The other outlaws had vanished, gone back northwards. Willibald was shaking. ‘They were searching for you, lord,’ he said through chattering teeth, ‘they’ve been paid to kill you.’

I stooped by the archer. The shepherd’s stone had shattered his skull and I could see a ragged, splintered piece of bone among the blood-matted hair. One of the shepherd’s dogs came to sniff the wounded man and I patted its thick wiry pelt. ‘They’re good dogs,’ I told Egbert.

‘Wolf-killers, lord,’ he said, then hefted the sling, ‘though this is better.’

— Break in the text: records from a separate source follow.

-- ==== Sys2Proof/Machine/Journal.lean ====
section
/-! DEFINITION. The journal: its rings, coalescing, overflow summaries, drain paths and acknowledgements (R337-R348). -/

set_option Elab.async false

namespace Sys2Proof.Machine

open Sys2Proof

/-! ### Rings (R337, R338) -/

/-- Records that the region of a class holds. -/
def jnlCap (c : Nat) (s : State) : Nat := rgF JNL_C_LAYOUT c 14 0 s * 16384

/-- Address of a record's slot. -/
def jnlAddr (c : Nat) (seq : Word) (s : State) : Nat :=
  base40 JNL_BASE_LO JNL_BASE_HI 0 s + rgF JNL_C_LAYOUT c 30 16 s * 2 ^ 20 + seq.toNat % max 1 (jnlCap c s) * 64

/-- Next seq of a class, and the oldest kept. -/
def jnlWr (c : Nat) (s : State) : Word := rg JNL_C_WR c s
def jnlOld (c : Nat) (s : State) : Word := rg JNL_C_OLD c s

/-- The 64 bytes of a record. -/
def recordBytes (r : JRecord) (seq : Word) : Bytes :=
  leBytes 4 r.time.toNat ++ leBytes 2 r.epoch.toNat ++ leBytes 1 (r.cls + 16 * r.kind) ++ leBytes 1 r.flags.toNat
    ++ leBytes 4 seq.toNat ++ leBytes 2 r.origin.toNat ++ [0, 0] ++ slice r.body 0 48

/-- Body of a run or an overflow summary (R339). -/
def runBody (a : AlarmRun) : Bytes :=
  padTo 48 (leBytes 4 a.firstTime.toNat ++ leBytes 2 a.firstEpoch.toNat ++ [0, 0] ++ leBytes 4 a.lastTime.toNat
    ++ leBytes 2 a.lastEpoch.toNat ++ [0, 0] ++ leBytes 4 a.count.toNat ++ slice a.head 0 4)

/-! ### Paths (R343, R346) -/

/-- A drain path is enabled and drains a class. -/
def pathOn (p : Nat) (s : State) : Bool := bit (rg JNL_P_CFG p s) 31
def pathDrains (p c : Nat) (s : State) : Bool := pathOn p s && bit (rg JNL_P_CFG p s) (16 + c)

/-- Seq of a class that a path takes next. -/
def pathSend (p c : Nat) (s : State) : Word := rg (JNL_P_SEND + 4 * c) p s
def setPathSend (p c : Nat) (v : Word) (s : State) : State := setRg (JNL_P_SEND + 4 * c) p v s

/-- Records of a class that a path has not taken. -/
def untaken (p c : Nat) (s : State) : Nat := (jnlWr c s - pathSend p c s).toNat

/-- A path has taken the record `seq`. -/
def taken (p c : Nat) (seq : Word) (s : State) : Bool :=
  decide (untaken p c s ≤ (jnlWr c s - seq - 1).toNat)

/-- A path loses a record whose slot is reused (R346). -/
def loseRecord (p c : Nat) (seq : Word) (s : State) : State :=
  let d := drainPath p s
  let g : Gap := match sget none c d.gaps with
    | some g => { g with count := g.count + 1, last := seq }
    | none => { count := 1, first := seq, last := seq }
  let s := setPathSend p c (seq + 1) (setDrainPath p { d with gaps := sset none c (some g) d.gaps } s)
  if c = 2 then setCause JNL_CAUSE 0 2 (bump JNL_P_DROP p 31 16 s) else setCause JNL_CAUSE 0 3 (bump JNL_P_DROP p 15 0 s)

/-- An alarm record is protected from reuse (R342). -/
def alarmProtected (seq : Word) (s : State) : Bool :=
  let ack := rg JNL_ALM_ACK 0 s
  decide ((jnlWr 0 s - ack).toNat ≥ (jnlWr 0 s - seq).toNat)
    || (List.range 4).any (fun p => pathDrains p 0 s && !taken p 0 seq s)

/-- The next slot of a class is in use by its oldest record. -/
def ringFull (c : Nat) (s : State) : Bool := decide (jnlCap c s ≤ (jnlWr c s - jnlOld c s).toNat)

/-- Write a record at the next seq of its class: the oldest one is overwritten when the ring is full, and a write that
fails loses the record (R338, R346, R350). A path that does not drain the class passes a reused slot by in silence. -/
def writeRecord (r : JRecord) (ans : MemAnswer) (s : State) : State :=
  let c := r.cls
  let seq := jnlWr c s
  let a := jnlAddr c seq s
  if jnlCap c s = 0 ∨ ¬ canReach .unit true a 64 s ∨ ¬ memGood (answer a ans s) then
    setCause JNL_CAUSE 0 6 (noteAnswer a (answer a ans s) s)
  else
    let old := jnlOld c s
    let s := noteAnswer a (answer a ans s) s
    let s :=
      if ringFull c s then
        let s := forEach ((List.range 4).filter fun p => !taken p c old s)
          (fun p s => if c ≠ 0 ∧ pathDrains p c s then loseRecord p c old s else setPathSend p c (old + 1) s) s
        setRg JNL_C_OLD c (old + 1) s
      else s
    bump JNL_C_CNT c 31 0 (setRg JNL_C_WR c (seq + 1) (wrBytes a (recordBytes r seq) s))

/-! ### Alarms (R341, R342) -/

/-- Any overflow summary is pending. -/
def summariesPending (s : State) : Bool := !s.jnl.summaries.isEmpty

/-- The alarm region is full: the next slot still holds a protected alarm. -/
def alarmFull (s : State) : Bool := ringFull 0 s && alarmProtected (jnlOld 0 s) s

/-- No enabled alarm path has taken the newest alarm of an origin. -/
def foldable (a : AlarmRun) (r : JRecord) (s : State) : Bool :=
  !(List.range 4).any (fun p => pathDrains p 0 s && taken p 0 a.seq s)
    && decide ((jnlWr 0 s - a.seq).toNat ≤ (jnlWr 0 s - jnlOld 0 s).toNat)
    && (!bit r.flags 3 || slice r.body 0 4 == slice a.head 0 4)

/-- Rewrite the newest record of an origin as a run. -/
def rewriteRun (a : AlarmRun) (r : JRecord) (ans : MemAnswer) (s : State) : State :=
  let at' := jnlAddr 0 a.seq s
  if ¬ canReach .unit true at' 64 s ∨ ¬ memGood (answer at' ans s) then
    setCause JNL_CAUSE 0 6 (noteAnswer at' (answer at' ans s) s)
  else
    let s := noteAnswer at' (answer at' ans s) s
    let run : JRecord := { r with kind := 2, flags := a.flags, time := a.firstTime, epoch := a.firstEpoch, body := runBody a }
    wrBytes at' (recordBytes run a.seq) (bump JNL_CNT_ALM 0 31 16 s)

/-- Write a new alarm, fold it into the newest record of its origin, or into its overflow summary. The newest alarm of an
origin is remembered while coalesce is 1 (R341). -/
def writeAlarm (r : JRecord) (ans : MemAnswer) (s : State) : State :=
  if summariesPending s ∨ alarmFull s then foldSummary r s
  else
    let o := originIndex r
    let coalesce := bit (rg JNL_CFG 0 s) 1 && decide (r.kind ≠ 5)
    let fresh (s : State) : State :=
      let seq := jnlWr 0 s
      let s' := writeRecord r ans s
      if jnlWr 0 s' = seq then s'
      else
        let run := if coalesce then some { foldRun none r with seq := seq } else none
        { s' with jnl := { s'.jnl with newest := sset none o run s'.jnl.newest } }
    match sget none o s.jnl.newest with
    | some a =>
      if coalesce ∧ foldable a r s then
        let b := { foldRun (some a) r with seq := a.seq }
        rewriteRun b r ans { s with jnl := { s.jnl with newest := sset none o (some b) s.jnl.newest } }
      else fresh s
    | none => fresh s

/-- JOURNAL_RECORD_WRITE (R340): one record leaves the intake queue. -/
def journalRecordWrite (ans : MemAnswer) (s : State) : State :=
  if inReset 207 s then s
  else
    match s.jnl.intake with
    | [] => s
    | r :: t =>
      let s := { s with jnl := { s.jnl with intake := t } }
      if r.cls = 0 then writeAlarm r ans s else writeRecord r ans s
def execJournalRecordWrite (ans : MemAnswer) (s : State) : Out := .next (journalRecordWrite ans s)

/-- Record of an origin's overflow summary. -/
def summaryRecord (o : Nat) (a : AlarmRun) : JRecord :=
  { cls := 0, kind := 4, flags := a.flags,
    origin := BitVec.ofNat 16 (if 3072 ≤ o then o - 3072 else if 2048 ≤ o then o - 2048 else o),
    time := a.firstTime, epoch := a.firstEpoch, body := runBody a }

/-- ALARM_SUMMARY_WRITE (R342): the pending summary of the lowest origin is written once a slot is free. -/
def alarmSummaryWrite (ans : MemAnswer) (s : State) : State :=
  if inReset 207 s ∨ alarmFull s then s
  else
    match s.jnl.summaries with
    | (o, some a) :: _ =>
      let s := { s with jnl := { s.jnl with summaries := sset none o none s.jnl.summaries } }
      bump JNL_CNT_ALM 0 15 8 (writeRecord (summaryRecord o a) ans s)
    | _ => s
def execAlarmSummaryWrite (ans : MemAnswer) (s : State) : Out := .next (alarmSummaryWrite ans s)

/-! ### Drain frames (R343-R346) -/

/-- Records per message, share and full payload of a path. -/
def recPerMsg (p : Nat) (s : State) : Nat := max 1 (min 16 (rgF JNL_P_CFG p 12 8 s))
def pathShare (p : Nat) (s : State) : Nat := rgF JNL_P_CFG p 7 4 s
def fullPayload (p : Nat) (s : State) : Nat := 8 + 64 * recPerMsg p s

/-- Milli-byte credit of a payload, taken from the alarm bucket first for alarms. -/
def takeCredit (p c size : Nat) (s : State) : Option State :=
  let d := drainPath p s
  let need := size * 1000
  if c = 0 then
    if need ≤ d.alarmMilli + d.generalMilli then
      some (setDrainPath p { d with alarmMilli := d.alarmMilli - need, generalMilli := d.generalMilli - (need - d.alarmMilli) } s)
    else none
  else if need ≤ d.generalMilli then some (setDrainPath p { d with generalMilli := d.generalMilli - need } s)
  else none

/-- A record as a drain payload carries it: every field of it in network byte order, a lane's body as it is. -/
def networkRecord (b : Bytes) : Bytes :=
  let be (off len : Nat) : Bytes := beBytes len (leAt b off len)
  let head := be 0 4 ++ be 4 2 ++ slice b 6 2 ++ be 8 4 ++ be 12 2 ++ [0, 0]
  let kind := leAt b 6 1 / 16
  let body := b.drop 16
  if kind = 0 then head ++ slice body 0 48
  else if kind = 1 then head ++ slice body 0 4 ++ be 20 4 ++ slice body 8 40
  else if kind = 5 then head ++ be 16 2 ++ slice body 2 46
  else if kind = 3 then head ++ be 16 4 ++ be 20 4 ++ be 24 4 ++ slice body 12 36
  else
    head ++ be 16 4 ++ be 20 2 ++ [0, 0] ++ be 24 4 ++ be 28 2 ++ [0, 0] ++ be 32 4 ++ slice b 36 4 ++ slice body 24 24

/-- The gap marker that a path owes for a class (R339, R346). -/
def gapRecord (p c : Nat) (g : Gap) (s : State) : JRecord :=
  { cls := c, kind := 3, flags := 0, origin := BitVec.ofNat 16 p, time := now s, epoch := journalEpoch s,
    body := padTo 48 (leBytes 4 g.count ++ leBytes 4 g.first.toNat ++ leBytes 4 g.last.toNat ++ leBytes 1 c) }

/-- The frame of a drain payload on its port (R343). -/
def drainFrame (p : Nat) (payload : Bytes) (s : State) : Bytes :=
  let port := rgF JNL_P_PORT p 7 0 s
  if 128 ≤ port then
    let da := BitVec.ofNat 48 (rgF JNL_P_DA_HI p 15 0 s * 2 ^ 32 + (rg JNL_P_DA_LO p s).toNat)
    padFrame (ethHeader da (filterAddr port s) (rgF JNL_P_PORT p 31 16 s) ++ payload)
  else
    padFrame (ethHeader (filterAddr port s) (filterAddr port s) (rgF FPA_SER_ETYPE 0 15 0 s)
      ++ beBytes 2 payload.length ++ zeros 8 ++ payload)

/-- Form a frame of `k` records of class `c`, led by the gap marker that the class owes. -/
def sendDrain (p c k : Nat) (s : State) : State :=
  let seq := pathSend p c s
  let d := drainPath p s
  let gap := sget none c d.gaps
  let lead := match gap with
    | some g => networkRecord (recordBytes (gapRecord p c g s) 0)
    | none => []
  let recs := (List.range k).flatMap fun i => networkRecord (rdBytes (jnlAddr c (seq + w32 i) s) 64 s)
  let n := k + b2n gap.isSome
  let payload := beBytes 1 1 ++ beBytes 1 p ++ beBytes 2 n ++ beBytes 4 (rg JNL_P_MSG p s).toNat ++ lead ++ recs
  let f := { newFrame (drainFrame p payload s) 197 (rgF JNL_P_CFG p 2 0 s) s with drain := some p }
  let s := setDrainPath p { d with sending := true, gaps := sset none c none d.gaps } s
  let s := onlyIf gap.isSome (bump JNL_P_CNT p 15 0) s
  let s := bump JNL_P_MSG p 31 0 (bump JNL_P_CNT p 31 16 (setPathSend p c (seq + w32 k) s))
  (internalOffer f (rgF JNL_P_PORT p 7 0 s) s).1

/-- A path may form a frame: the classes in order, alarms never passed (R345). -/
def formFrame (p : Nat) (s : State) : State :=
  if ¬ pathOn p s ∨ (drainPath p s).sending ∨ inReset 207 s then s
  else
    let try' (c : Nat) : Option (Option State) :=
      let k := min (untaken p c s) (recPerMsg p s)
      if ¬ pathDrains p c s ∨ k = 0 then none
      else
        let size := 8 + 64 * k + (if (sget none c (drainPath p s).gaps).isSome then 64 else 0)
        match takeCredit p c size s with
        | some s' => some (some (sendDrain p c k s'))
        | none => if c = 0 then some none else none
    match try' 0 with
    | some r => r.getD s
    | none =>
      match try' 1 with
      | some r => r.getD s
      | none => ((try' 2).getD none).getD s

/-- JOURNAL_CREDIT_STEP (R345): every millisecond each path gains credit, and an enabled one may form a frame. -/
def journalCreditStep (s : State) : State :=
  if inReset 207 s then s
  else
    forEach (List.range 4)
      (fun p s =>
        let d := drainPath p s
        let budget := rgF JNL_P_BUDGET p 23 0 s
        let cap := fullPayload p s * 1000
        formFrame p (setDrainPath p { d with
          alarmMilli := min cap (d.alarmMilli + budget * pathShare p s / 16),
          generalMilli := min cap (d.generalMilli + budget * (16 - pathShare p s) / 16) } s)) s
def execJournalCreditStep (s : State) : Out := .next (journalCreditStep s)

/-- JOURNAL_DRAIN_FRAME_END (R343, R345): the frame of the path has left Junction. -/
def journalDrainFrameEnd (p : Nat) (s : State) : State :=
  if ¬ (drainPath p s).sending ∨ s.jct.frames.any (fun f => f.drain = some p) then s
  else formFrame p (setDrainPath p { drainPath p s with sending := false } s)
def execJournalDrainFrameEnd (drain : Fin 4) (s : State) : Out := .next (journalDrainFrameEnd drain s)

/-! ### Acknowledgements (R347) -/

/-- A new acknowledgement index, taken when it does not pass the write index. -/
def takeAck (a : Word) (s : State) : State :=
  let ack := rg JNL_ALM_ACK 0 s
  if (a - ack).toNat ≤ (jnlWr 0 s - ack).toNat then setRg JNL_ALM_ACK 0 a s
  else setCause JNL_CAUSE 0 4 (bump JNL_CNT_ALM 0 7 0 s)

/-- JNL_ALM_ACK_WRITE. -/
def jnlAlmAckWrite (path : Nat) (value : Word) (s : State) : State := atGlobal path JNL_ALM_ACK (takeAck value) s
def execJnlAlmAckWrite (path : Path) (value : Word) (s : State) : Out := .next (jnlAlmAckWrite path value s)

/-- JOURNAL_ACK_FRAME: a frame that Turnpike has handed to switch port 197. -/
def journalAckFrame (s : State) : State :=
  match handed 197 s with
  | none => s
  | some c =>
    match jframe c.frame s with
    | none => endHanded 197 s
    | some f =>
      if f.cutting then s
      else
        let s := endHanded 197 s
        let off := if f.src < 128 then 24 else 14
        if inReset 207 s ∨ f.bytes.length < off + 8 ∨ beAt f.bytes off 1 ≠ 2 then s
        else takeAck (w32 (beAt f.bytes (off + 4) 4)) s
def execJournalAckFrame (s : State) : Out := .next (journalAckFrame s)

/-- A path's port is a trunk, or a field port in legacy-serial mode. -/
def pathPortOk (p : Nat) (s : State) : Bool :=
  let port := rgF JNL_P_PORT p 7 0 s
  decide (128 ≤ port ∧ port < 132) || isSerial port s

/-- A path that a register write has put on another port is disabled (R343). -/
def checkPath (p : Nat) (s : State) : State :=
  if pathPortOk p s then s else setCause JNL_CAUSE 0 5 (setRgF JNL_P_CFG p 31 31 0 s)

/-- A write of JNL_P_PORT (R343). -/
def jnlPortWrite (path : Nat) (value : Word) (s : State) : State :=
  atInst path JNL_P_PORT (fun p s => checkPath p (setRg JNL_P_PORT p (value &&& 0xFFFF00FF) s)) s

end Sys2Proof.Machine
end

‘You’re good with it,’ I said. That was mild, the man was lethal.

‘Been practising these twenty-five years, lord. Nothing like a stone to drive a wolf away.’

‘They’d been paid to kill me?’ I asked Willibald.

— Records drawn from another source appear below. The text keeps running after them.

/-- TPK registers that show credits and gate lists (R242, R246). -/
def readTpk (r i : Nat) (s : State) : Word :=
  if r = TPK_P_CREDIT then wholeBytes (Shaper.credit (.port i) s)
  else if r = TPK_S_CREDIT then wholeBytes (Shaper.credit (.service i) s)
  else if r = TPK_SUB_CREDIT then wholeBytes (Shaper.credit (.sub i) s)
  else if r = TPK_GCL_STAT then
    let g := gateRun i s
    flagAt 31 (gatePending i s) ||| flagAt 30 g.fallback
      ||| w32 (g.oper.form * 2 ^ 28 + g.oper.count * 2 ^ 8 + g.entry % 256)
  else if r = TPK_GCL_SWITCH then switchTime i s
  else if r = TPK_GCL_ENT0 then w32 (adminEntry (i / 256) (i % 256) s).toNat
  else if r = TPK_GCL_ENT1 then w32 ((adminEntry (i / 256) (i % 256) s).toNat / 2 ^ 32)
  else if r = TPK_GCL_OENT0 then w32 ((gateRun (i / 256) s).oper.entry (i % 256)).toNat
  else if r = TPK_GCL_OENT1 then w32 (((gateRun (i / 256) s).oper.entry (i % 256)).toNat / 2 ^ 32)
  else rg r i s

/-- The boot record's trial state and preferred slot, as IMG_STAT shows them (R423). DESIGN CHOICE: of a byte above the codes it
shows the low bits. -/
def recordBits (s : State) : Word :=
  match usedRecord s with
  | some (x, _) => w32 (x.trial % 4 * 2 ^ 18 + x.preferred % 2 * 2 ^ 17)
  | none => 0

/-- The state code of IMG_STAT. -/
def imgState (s : State) : Nat :=
  if s.img.verified.isSome then 3 else if s.img.verifying.isSome then 2 else b2n (s.sys.phase == .running)

/-- IMG registers (R424, R427, R432). -/
def readImg (r i : Nat) (s : State) : Word :=
  if r = IMG_STAT then
    rg r i s ||| w32 (imgState s * 2 ^ 26) ||| recordBits s ||| flagAt 16 s.img.boardDigest.isSome
      ||| w32 (((s.img.transfer.map fun x => x.2).getD 0) * 2 ^ 14)
  else if r = IMG_RES_LO then (match residentBase s with | some a => w32 a &&& 0xF0000000 | none => 0)
  else if r = IMG_RES_HI then (match residentBase s with | some a => w32 (a / 2 ^ 32) | none => 0)
  else if r = IMG_STAGE then
    match s.img.transfer with
    | some (t, _) => flagAt 31 true ||| w32 (t * 2 ^ 29 + receivedBytes s)
    | none => 0
  else if r = IMG_KEY_STAT then
    flagAt 31 (keySlot i s).hash.isSome ||| flagAt 30 (keySlot i s).revoked
  else if r = IMG_KEY_HASH then (match (keySlot i s).hash with | some h => w32 (leAt h 0 4) | none => 0)
  else rg r i s

/-- The state code of WPT_S_STAT. -/
def sessionCode (i : Nat) (s : State) : Nat :=
  if ¬ bit (rg WPT_S_CFG i s) 31 then 0 else if sessionOpened i s then 2 else 1

/-- The time left of the watchdog's stage in ms, as a read shows it (R450, R454): it runs on OSC, so that within 10 % of the time
gone it is free, and it never rises within a stage: the register keeps what the read before showed. -/
def wdogLeft (s : State) : Nat :=
  let full := max 1 (if rgF SYS_WDOG_STAT 0 17 16 s = 0 then rgF SYS_WDOG_CFG 0 31 16 s else rgF SYS_WDOG_CFG 0 15 0 s)
  let gone := elapsedNs s - s.sys.wdogStart
  let most := min (rgF SYS_WDOG_STAT 0 15 0 s) (full - gone * 9 / 10000000)
  let least := full - (gone * 11 / 10000000 + 1)
  if least < most then most - Config.oscCount s.draws % (most - least + 1) else most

‘That’s what they said. They were paid to kill you.’

‘Go into the hut,’ I said, ‘get warm.’ I turned on the younger man who was being guarded by the larger dog. ‘What’s your name?’

He hesitated, then spoke grudgingly, ‘Wærfurth, lord.’

‘And who paid you to kill me?’

‘I don’t know, lord.’

Nor did he, it seemed. Wærfurth and his men came from near Tofeceaster, a settlement not far to the north, and Wærfurth told me how a man had promised to pay my weight in silver in return for my death. The man had suggested a Sunday morning, knowing that much of my household would be in church, and Wærfurth had recruited a dozen vagrants to do the job. He must have known it was a huge gamble, for I was not without reputation, but the reward was immense. ‘Was the man a Dane or a Saxon?’ I asked.

‘A Saxon, lord.’

‘And you don’t know him?’

‘No, lord.’

I questioned him more, but all he could tell me was that the man was thin, bald and had lost an eye. The description meant little to me. A one-eyed, bald man? Could be almost anyone. I asked questions till I had wrung Wærfurth dry of unhelpful answers, then hanged both him and the archer.